Tuesday, August 02, 2005

I'm insane. Here I am still up to my toes with Serj Tankian (System of A Down) screeching, "Trust in my self-righteous suicide..." in my laptop speakers. I realized tomorrow is The Day. To be perfectly honest (and blunt), I have not been looking forward to The Day for the past three years now the way I used to when I was in elementary school (with the thought of Mickey Mouse shaped balloons and a birthday cake (with bad, synthetic like frosting) popping in my stupid head in the middle of an arithmetic problem or a nun performing her usual terroristic activities against my humanity). A child is so uncorrupted. However, a child matures and unlearns the popularly-supposed sweet joys of life. Sadness.
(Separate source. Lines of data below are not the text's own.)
/-- The addition law (R131). -/
theorem addLaw_eq {n : Nat} (a b : BitVec n) : addLaw a b = { value := a + b, flags := addCodes a b } := by
  have hsum : BitVec.ofNat n (a.toNat + b.toNat) = a + b := by
    rw [BitVec.ofNat_add, BitVec.ofNat_toNat, BitVec.ofNat_toNat, BitVec.setWidth_eq, BitVec.setWidth_eq]
  have hoverflow : (!fitsSigned n (a.toInt + b.toInt))
      = (decide (a.msb = b.msb) && decide ((a + b).msb ≠ a.msb)) := by
    rw [not_fitsSigned, ← BitVec.saddOverflow, BitVec.saddOverflow_eq]
    simp only [beq_eq_decide, decide_not, ne_eq]
  simp only [addLaw, addCodes, hsum, hoverflow, beq_eq_decide]

/-- The subtraction law (R132). -/
theorem subLaw_eq {n : Nat} (a b : BitVec n) : subLaw a b = { value := a - b, flags := subCodes a b } := by
  have hoverflow : (!fitsSigned n (a.toInt - b.toInt))
      = (decide (a.msb ≠ b.msb) && decide ((a - b).msb ≠ a.msb)) := by
    rw [not_fitsSigned, ← BitVec.ssubOverflow, BitVec.ssubOverflow_eq]
    cases a.msb <;> cases b.msb <;> simp
  simp only [subLaw, subCodes, ofInt_toInt_sub, hoverflow, beq_eq_decide]

/-- The multiplication law (R133). -/
theorem mulLaw_eq {n : Nat} (a b : BitVec n) : mulLaw a b = { value := a * b, flags := mulCodes a b } := by
  have hproduct : BitVec.ofInt n (a.toInt * b.toInt) = a * b := by
    rw [BitVec.ofInt_mul, BitVec.ofInt_toInt, BitVec.ofInt_toInt]
  have hoverflow : (!fitsSigned n (a.toInt * b.toInt))
      = (decide (a.toInt * b.toInt < -2 ^ (n - 1)) || decide (2 ^ (n - 1) - 1 < a.toInt * b.toInt)) := by
    rw [not_fitsSigned, Bool.or_comm]
    simp only [ge_iff_le, Int.sub_one_lt_iff]
  simp only [mulLaw, mulCodes, hproduct, hoverflow, beq_eq_decide]

/-- The signed value of a word of `n` bits fits. -/
theorem fitsSigned_toInt {n : Nat} (x : BitVec n) : fitsSigned n x.toInt = true := by
  simp [fitsSigned, BitVec.le_toInt, BitVec.toInt_lt]

/-- The quotient overflows in one case, the least dividend by -1 (R134). -/
theorem fitsSigned_tdiv {n : Nat} {divr divd : BitVec n} (h : divr ≠ 0) :
    fitsSigned n (divd.toInt.tdiv divr.toInt) = true ↔
      ¬ (divd = BitVec.intMin n ∧ divr = BitVec.allOnes n) := by
  constructor
  · rintro hfits ⟨rfl, rfl⟩
    have hpos : 0 < n := Nat.pos_of_ne_zero fun h0 => by subst h0; exact h (BitVec.eq_nil _)
    have hquot : (BitVec.intMin n).toInt.tdiv (BitVec.allOnes n).toInt = 2 ^ (n - 1) := by
      rw [BitVec.toInt_allOnes, if_pos hpos, BitVec.toInt_intMin_of_pos hpos, Int.tdiv_neg, Int.tdiv_one,
        Int.neg_neg]
    rw [hquot, fitsSigned] at hfits
    simp at hfits
  · intro hne
    have hquot : (divd.sdiv divr).toInt = divd.toInt.tdiv divr.toInt :=
      BitVec.toInt_sdiv_of_ne_or_ne divd divr (by rwa [BitVec.neg_one_eq_allOnes, ← not_and_or])
    rw [← hquot]
    exact fitsSigned_toInt _

/-- The division law (R134). -/
theorem divLaw_eq {n : Nat} (divr divd : BitVec n) :
    divLaw divr divd
      = { value := divResult divr divd, flags := divCodes divr divd, divideByZero := decide (divr = 0) } := by
  have hquot : BitVec.ofInt n (divd.toInt.tdiv divr.toInt) = divd.sdiv divr := by
    rw [← BitVec.toInt_inj, BitVec.toInt_ofInt, BitVec.toInt_sdiv]
  by_cases hzero : divr = 0#n
  · simp [divLaw, divResult, divCodes, hzero, beq_eq_decide]
  · have hoverflow : (!fitsSigned n (divd.toInt.tdiv divr.toInt))
        = decide (divd = BitVec.intMin n ∧ divr = BitVec.allOnes n) := by
      rw [Bool.eq_iff_iff, Bool.not_eq_true', ← Bool.not_eq_true, fitsSigned_tdiv hzero, not_not,
        decide_eq_true_iff]
    simp [divLaw, divResult, divCodes, hzero, hoverflow, hquot, beq_eq_decide]

/-- With a zero divisor the division law says so. -/
theorem divLaw_of_zero {n : Nat} {divr : BitVec n} (h : divr = 0) (divd : BitVec n) :
    divLaw divr divd
      = { value := divResult divr divd, flags := divCodes divr divd, divideByZero := true } := by
  rw [divLaw_eq, decide_eq_true h]

/-- With another divisor it divides. -/
theorem divLaw_of_ne_zero {n : Nat} {divr : BitVec n} (h : divr ≠ 0) (divd : BitVec n) :
    divLaw divr divd = { value := divResult divr divd, flags := divCodes divr divd } := by
  rw [divLaw_eq, decide_eq_false h]

/-- The shift law (R286, R287). -/
theorem ashLaw_eq {n : Nat} (c : BitVec 8) (x : BitVec n) :
    ashLaw c x = { value := shiftResult c x, flags := shiftCodes c x } := by
  by_cases hc : 0 ≤ c.toInt
  · have hpower (k : Nat) : BitVec.ofInt n (2 ^ k) = BitVec.twoPow n k := by
      apply BitVec.eq_of_toNat_eq
      rw [← Nat.cast_ofNat, ← Nat.cast_pow, BitVec.ofInt_natCast, BitVec.toNat_ofNat, BitVec.toNat_twoPow]
    have hleft : BitVec.ofInt n (x.toInt * 2 ^ c.toInt.toNat) = x <<< c.toInt.toNat := by
      rw [BitVec.ofInt_mul, BitVec.ofInt_toInt, BitVec.shiftLeft_eq_mul_twoPow, hpower]
    simp only [ashLaw, shiftResult, shiftCodes, hc, hleft, beq_eq_decide, if_true, decide_true,
      Bool.true_and, bne, ne_eq, decide_not]
  · have hright : BitVec.ofInt n (x.toInt / 2 ^ (-c.toInt).toNat) = x.sshiftRight (-c.toInt).toNat := by
      rw [BitVec.sshiftRight, Int.shiftRight_eq_div_pow, Int.natCast_pow]
      rfl
    simp only [ashLaw, shiftResult, shiftCodes, hc, hright, beq_eq_decide, if_false, decide_false,
      Bool.false_and]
Tomorrow at nine after my evening class, I am meeting up with G for a night at wherever. She's forgetting her Wednesday booze party for my sake. I'm contemplating a nose ring. Of course this will send my father frothing in the mouth and my mother in hysterics. Big deal. I told them, they should just have had a daschund instead of me. A daschund craps on the couch after it is five. But it won't resort to crack after you resolved to have its leash permanent around its neck or if you ocassionally kick it out of the house for eating the spare steak you left hanging on the kitchen counter.


Serj Tankian is now whining about disorder. Hopefully it is not a silent hint of The 4th.